What it is
Oh, you naughty devil
13 Apr 2007, 3:09

For circa six months I've been using Ubuntu as my primary operating system. And I love it. If only Killian would quit sending me m4p files, I'd wipe Windows from my desktop computer entirely.

That aside, when Apple releases MacBooks with the new OS X Leopard installed, I'll be buying one. I've never owned and Mac and have been heretofore uneasy using them. It's mostly a lot of trepidation concerning that one-button mouse. If current industry standard is two buttons and a wheel, and if they tout the OS X as the most advanced operating system on the planet (as Sun Microsystems does their Solaris—hmm...), doesn't it seem a little incongruous that your primary method of interacting with the machine is so unhandy? It's like they offer you the Navigator, but you have to drive it with penguin flippers rather than hands.

But it's based on FreeBSD (its mascot is a daemon for a reason), which means that beneath all its suave bubbles and GUIliciousness, it's running Unix. Which means that, at the command line, I'll be able to issue it the same commands as I've been using with Linux and Solaris.

Is this a regressive move—an expensive step backwards—from Linux to OS X?

Who cares. What I really want to talk about is this article. Summary: Mr Bookspan, a Mac man, uses some 3rd-party application which exposes a hidden system folder, /usr*, which he doesn't know anything about and deletes. And then asserts that it's to Apple's shame that he can "still cripple" his computer.

It's possible to cripple iPods too.
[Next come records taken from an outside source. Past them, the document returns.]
theorem test_decode_ecbenc : decode (fields 0 0 0b00 0b11 0b00 0 1 0x01) = .ok (.ecbenc .aes .k32) := by decide
theorem test_decode_ecbdec : decode (fields 0 0 0b00 0b10 0b00 0 0 0x02) = .ok (.ecbdec .des .k24) := by decide
theorem test_decode_cbcenc : decode (fields 0 0 0b00 0b01 0b00 0 1 0x03) = .ok (.cbcenc .aes .k16) := by decide
theorem test_decode_cbcdec : decode (fields 0 0 0b00 0b00 0b00 0 0 0x04) = .ok (.cbcdec .des .k8) := by decide
theorem test_decode_pad1 : decode (fields 0xFF 0 0b00 0b00 0b01 0 0 0x05) = .ok (.pad1 .des 255) := by decide
theorem test_decode_pad2 : decode (fields 0x01 0 0b00 0b00 0b10 0 1 0x05) = .ok (.pad2 .aes 1) := by decide
theorem test_decode_pad3 : decode (fields 0x80 0 0b00 0b00 0b11 0 0 0x05) = .ok (.pad3 .des 128) := by decide
theorem test_decode_cbcmac1 : decode (fields 0 0x04 0b00 0b01 0b01 0 0 0x06) = .ok (.cbcmac1 .des .k16 4) := by decide
theorem test_decode_cbcmac2 : decode (fields 0 0xFF 0b00 0b11 0b10 0 1 0x06) = .ok (.cbcmac2 .aes .k32 255) := by decide
theorem test_decode_cbcmac3 : decode (fields 0 0x08 0b00 0b10 0b11 0 0 0x06) = .ok (.cbcmac3 .des .k24 8) := by decide
theorem test_decode_rmac1 : decode (fields 0 0x05 0b01 0b10 0b01 0 0 0x07) = .ok (.rmac1 .k24 .k16 5) := by decide
theorem test_decode_rmac2 : decode (fields 0 0x00 0b11 0b00 0b10 0 0 0x07) = .ok (.rmac2 .k8 .k32 0) := by decide
theorem test_decode_rmac3 : decode (fields 0 0x80 0b10 0b01 0b11 0 0 0x07) = .ok (.rmac3 .k16 .k24 128) := by decide
theorem test_decode_cmacsk : decode (fields 0 0 0b00 0b01 0b00 0 1 0x08) = .ok (.cmacsk .aes .k16) := by decide

/-- Rule R59, cases (a) to (c), one word for each bound. -/
theorem test_decode_illegal_opcode_bit9_pad :
    decode 0x00000000 = .error .reservedOpcode ∧ decode 0x00000009 = .error .reservedOpcode
    ∧ decode 0x000000FF = .error .reservedOpcode ∧ decode 0x00000606 = .error .reservedBit9
    ∧ decode 0x00000005 = .error .missingPadScheme ∧ decode 0x00000006 = .error .missingPadScheme
    ∧ decode 0x00000007 = .error .missingPadScheme := by decide

/-- Rule R59, case (d): a PAD, KLEN2, MACLEN or BLKSZ that is no operand; T140 the first. -/
theorem test_decode_illegal_d :
    decode 0x00000408 = .error .nonOperandField ∧ decode 0x00004001 = .error .nonOperandField
    ∧ decode 0x00010002 = .error .nonOperandField ∧ decode 0x01000003 = .error .nonOperandField
    ∧ decode 0x00000804 = .error .nonOperandField := by decide

/-- Rule R59, cases (e), (f) and (g): T133, T135, T134, T136, T137, T138 and T139. -/
theorem test_decode_illegal_e_f_g :
    decode 0x00001405 = .error .nonOperandField ∧ decode 0x00004405 = .error .nonOperandField
    ∧ decode 0x00010405 = .error .nonOperandField ∧ decode 0x08000406 = .error .nonOperandField
    ∧ decode 0x00004406 = .error .nonOperandField ∧ decode 0x00000507 = .error .nonOperandField
    ∧ decode 0x08000407 = .error .nonOperandField := by decide

theorem test_encode_of_spec_words :
    encode (.cbcmac2 .aes .k32 0) = 0x00003906 ∧ encode (.rmac3 .k8 .k16 4) = 0x00044C07
    ∧ encode (.pad1 .aes 8) = 0x08000505 := by decide +kernel

theorem test_decodeTableWord :
    decodeTableWord 32 0x00041406 = some (.cbcmac1 .des .k16 4) ∧ decodeTableWord 32 0 = none := by decide

/-! ## Small states, and what a host sees after one step -/

/-- A register loaded with the first bytes of a string, the rest 0x00 (rule R63). -/
def loadReg (n : Nat) (b : Bytes) : Vector Byte n := Vector.ofFn fun i => b.getD i.val 0

/-- The state after reset with operands loaded (rule R63). -/
def loaded (key1 key2 iv inp : Bytes) : State :=
  { State.reset with
    key1 := loadReg 32 key1, key2 := loadReg 32 key2, iv := loadReg 16 iv, ibuf := Memory.ofBytes inp,
    ilen := BitVec.ofNat 32 inp.length }

/-- What the host reads after the step that runs a word: the bytes of OBUF up to OLEN, OLEN and STATUS. -/
def outcome (w : Nat) (s : State) : Option (Bytes × Nat × Nat) :=
  match step (s.withFetchWord 32 w) with
  | .next t => some (t.obuf.readBytes 0 t.olen.toNat, t.olen.toNat, t.status.toNat)
  | _ => none

/-! ## One access -/

/-- A state of a small configuration (section 2.9 of the vectors) with ILEN = n. -/
def small (n : Nat) : State := { State.resetFor ⟨64, 32⟩ with ilen := BitVec.ofNat 32 n }

/-- The state whose host is about to do the events of a list. -/
def about (s : State) (script : List HostEvent) : State := { s with script := script }

/-- STATUS and the value last read, after one step. -/
def seen (s : State) : Option (Nat × Option Word) :=
  match step s with
  | .next t => some (t.status.toNat, t.lastRead)
  | _ => none
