-- ==== Sys2Proof/Machine/Step.lean ====
section
/-! DEFINITION. The step of the machine (46_sequencer.md R301, R306), and the placing of one instruction for the next
fetch. -/

namespace Sys2Proof.Machine

/-- One step: enabled in the Running state; a halted core does nothing, so its state stays (46_sequencer.md R306; log 7). -/
def step (s : State) : Host.Outcome State Fault Refusal :=
  if s.running then runStep s else .next s

/-- `s` with the instruction of the low `nbits` bits of `w`, every higher bit 0, in the code cell that `step` fetches next:
`code[ip]` (46_sequencer.md R302; log 16). -/
def State.withFetchWord (s : State) (nbits w : Nat) : State :=
  s.putFetchCell (BitVec.ofNat 32 (w % 2 ^ nbits))

end Sys2Proof.Machine
end

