/-- 47_functional_units.md R354: the only unbounded wait is a device that never answers, and it shows as a hang. That a hang is
the fault `deviceNeverAnswers` is the model's rendering (log 6). The first access of every instruction that has one, and the
converse: nothing else blocks, and nothing is refused. -/
def Obligations.OnlySilentDevicesBlock : Prop :=
  (∀ (d s0 : RegIdx) (imm : Word) (s : State),
    (2 ≤ d.toNat → SilentAt (.load (s.reg s0)) s →
      exec (.load d s0) s = .fault (.deviceNeverAnswers (s.reg s0)) ∧
      exec (.swapRm d s0) s = .fault (.deviceNeverAnswers (s.reg s0))) ∧
    (2 ≤ d.toNat → SilentAt (.load imm) s →
      exec (.loadI d imm) s = .fault (.deviceNeverAnswers imm) ∧ exec (.swapRi d imm) s = .fault (.deviceNeverAnswers imm)) ∧
    (SilentAt (.store (s.reg d) (s.reg s0)) s → exec (.store d s0) s = .fault (.deviceNeverAnswers (s.reg d))) ∧
    (SilentAt (.store (s.reg d) imm) s → exec (.storeIv d imm) s = .fault (.deviceNeverAnswers (s.reg d))) ∧
    (Mapped (s.reg d) s → SilentAt (.load (s.reg s0)) s →
      exec (.storeM d s0) s = .fault (.deviceNeverAnswers (s.reg s0))) ∧
    (Mapped (s.reg d) s → SilentAt (.load imm) s → exec (.storeIa d imm) s = .fault (.deviceNeverAnswers imm)) ∧
    (Mapped (s.reg s0) s → SilentAt (.load (s.reg d)) s →
      exec (.swapMm d s0) s = .fault (.deviceNeverAnswers (s.reg d))) ∧
    (Mapped imm s → SilentAt (.load (s.reg d)) s → exec (.swapMi d imm) s = .fault (.deviceNeverAnswers (s.reg d)))) ∧
  (∀ (i : Instr) (s : State) (why : Fault), exec i s = .fault why →
    ∃ a ∈ dataAddresses i s, why = .deviceNeverAnswers a ∧ s.config.dataSize ≤ a.toNat ∧
      registryLookup s.config.devices a ≠ none) ∧
  (∀ (s : State) (why : Fault), step s = .fault why →
    ∃ i, fetchesInstr s i ∧ ∃ a ∈ dataAddresses i s, why = .deviceNeverAnswers a) ∧
  (∀ (i : Instr) (s : State) (why : Refusal), exec i s ≠ .refused why ∧ step s ≠ .refused why)

/-- 41_move.md R183, R184. -/
def Obligations.PushRules : Prop :=
  ∀ (s0 x y : RegIdx) (imm : Word) (s : State),
    (decode (wordR 0x69 x s0 y) = .instr (.push s0) ∧ PushesData (s.reg s0) s (exec (.push s0) s)) ∧
    (decode (wordI 0x71 x imm) = .instr (.pushI imm) ∧ PushesData imm s (exec (.pushI imm) s))

/-- 41_move.md R185, R186: the register is written last, so `pop sp` and `peek sp` end with the loaded value. -/
def Obligations.PopPeekRules : Prop :=
  ∀ (d x y : RegIdx) (s : State),
    decode (wordR 0x79 d x y) = .instr (.pop d) ∧ decode (wordR 0x81 d x y) = .instr (.peek d) ∧
    (d.toNat < 2 → exec (.pop d) s = .next (s.takeError (.writeProtected d)) ∧
      exec (.peek d) s = .next (s.takeError (.writeProtected d))) ∧
    (2 ≤ d.toNat → s.config.stackSize ≤ (s.reg 9#8).toNat →
      exec (.pop d) s = .next (s.takeError (.addressOutOfRange .stack (s.reg 9#8))) ∧
      exec (.peek d) s = .next (s.takeError (.addressOutOfRange .stack (s.reg 9#8)))) ∧
    (2 ≤ d.toNat → (s.reg 9#8).toNat < s.config.stackSize →
      exec (.pop d) s =
        .next ((s.setReg 9#8 (s.reg 9#8 - 1#16)).setReg d (s.stack.readWord (s.reg 9#8).toNat)) ∧
      exec (.peek d) s = .next (s.setReg d (s.stack.readWord (s.reg 9#8).toNat)))

/-! ### Memory -/

/-- 20_memory.md R70, R71, R72: `MemRead`, `MemWrite`, `MemProbe`. The accesses made stand in `io`, a field of the model's own
(log 5). -/
def Obligations.RouterRules : Prop :=
  ∀ (a v : Word) (s : State),
    (a.toNat < s.config.dataSize →
      memRead a s = .done (s.data.readWord a.toNat) s ∧
      memWrite a v s = .done () (s.setMem .data (s.data.writeWord a.toNat v)) ∧ memProbe a s = .done () s) ∧
    (s.config.dataSize ≤ a.toNat → registryLookup s.config.devices a = none →
      memRead a s = .raised (.unmappedIoAddress a) s ∧ memWrite a v s = .raised (.unmappedIoAddress a) s ∧
      memProbe a s = .raised (.unmappedIoAddress a) s) ∧
    (∀ dev, s.config.dataSize ≤ a.toNat → registryLookup s.config.devices a = some dev →
      memProbe a s = .done () s ∧
      (∀ w, deviceAnswer dev s.io (.load a) = .ok w → memRead a s = .done w (accessed (.load a) s)) ∧
      (∀ e, deviceAnswer dev s.io (.load a) = .error e →
        memRead a s = .raised (.deviceError a e) (accessed (.load a) s)) ∧
      (∀ w, deviceAnswer dev s.io (.store a v) = .ok w → memWrite a v s = .done () (accessed (.store a v) s)) ∧
      (∀ e, deviceAnswer dev s.io (.store a v) = .error e →
        memWrite a v s = .raised (.deviceError a e) (accessed (.store a v) s)))

/-- A RAM cell reads back what was written to it, and every other byte of every segment keeps its value
(20_memory.md R62, R65, R87). That cell `a` stands in bytes `2a` (low) and `2a + 1` (high) is the model's layout (log 9). -/
def Obligations.MemReadAfterMemWrite : Prop :=
  ∀ (a b v : Word) (s : State), a.toNat < s.config.dataSize →
    ∃ t, memWrite a v s = .done () t ∧ memRead a t = .done v t ∧
      (b ≠ a → b.toNat < s.config.dataSize → memRead b t = .done (s.data.readWord b.toNat) t) ∧
      (t.byteAt .data (2 * a.toNat)).toNat = v.toNat % 256 ∧ (t.byteAt .data (2 * a.toNat + 1)).toNat = v.toNat / 256 ∧
      (∀ seg n, seg ≠ .data ∨ (n ≠ 2 * a.toNat ∧ n ≠ 2 * a.toNat + 1) → t.byteAt seg n = s.byteAt seg n)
Believe it.

Irrespective of the reason Mr Bookspan's /usr directory became exposed, it's a universally bad idea to get rid of things you aren't certain you don't need. And it's a universally good idea to research unfamiliar things. Not knowing what the directory was, he should have looked into it. Or at least opened it.

But people have done stupider things.

What I'm more concerned with, though, is his indignation toward the sort of power he has over his machine—toward Apple's brazen decision to sell a thing that he and people like him have the power to destroy.

However tragic it might be to get a call from mom, weeping hysterical because she trashed her registry and now her machine won't boot and she lost five years of photos and grandpa's autobiography and your younger brother's mp3 collection and oh wow how all those hours' work and memories are lost and all that family time's just gone poof and God damn I didn't mean to but I read on a site somewhere there was this handy feature I could install... it'd be even more tragic if we as consumer culture were so fearful of exploration and edification and so willy-nilly concerning of the consequences of our actions that we not only tolerated but demanded that kind of insolence, that kind of imposition of restrictions, from our machines. Because then they wouldn't be our machines. They'd be Big Brother boxes the manufacturers let us use, given certain conditions.

Ahem, excuse me, user, but it appears you're trying to block Behavior-Driven Endorsed Product/Service Notifications, aka "pop-up ads". This is not recommended.

Ahem, excuse me, user, but it appears you're trying to view or create content considered pornographic or similarly unsavory.

Ahem, excuse me, user, but it appears you're trying to convert a DRM-protected file into an unprotected format.

Ahem, excuse me, user, but we recommend you use TrustedApp©-Approved™ MSNeOffice© for all your productivity and entertainment needs. Do you want to make MSNeOffice© Suite™ your default omni-file manager? No? Yes you do.

Ahem, excuse me, user, but it's nearly midnight. Please promptly finish what you're doing and prepare for system shutdown. And beddy-by.

There are plenty of master-slave relationships in computing—the most pertinent being the one between you and your computer. It's your slave. You issue commands and it obeys you. We as progressive culture abolished that sort of relationship between people a long time ago.

The flow of control should remain from user to machine, not from manufacturer to user via the machine.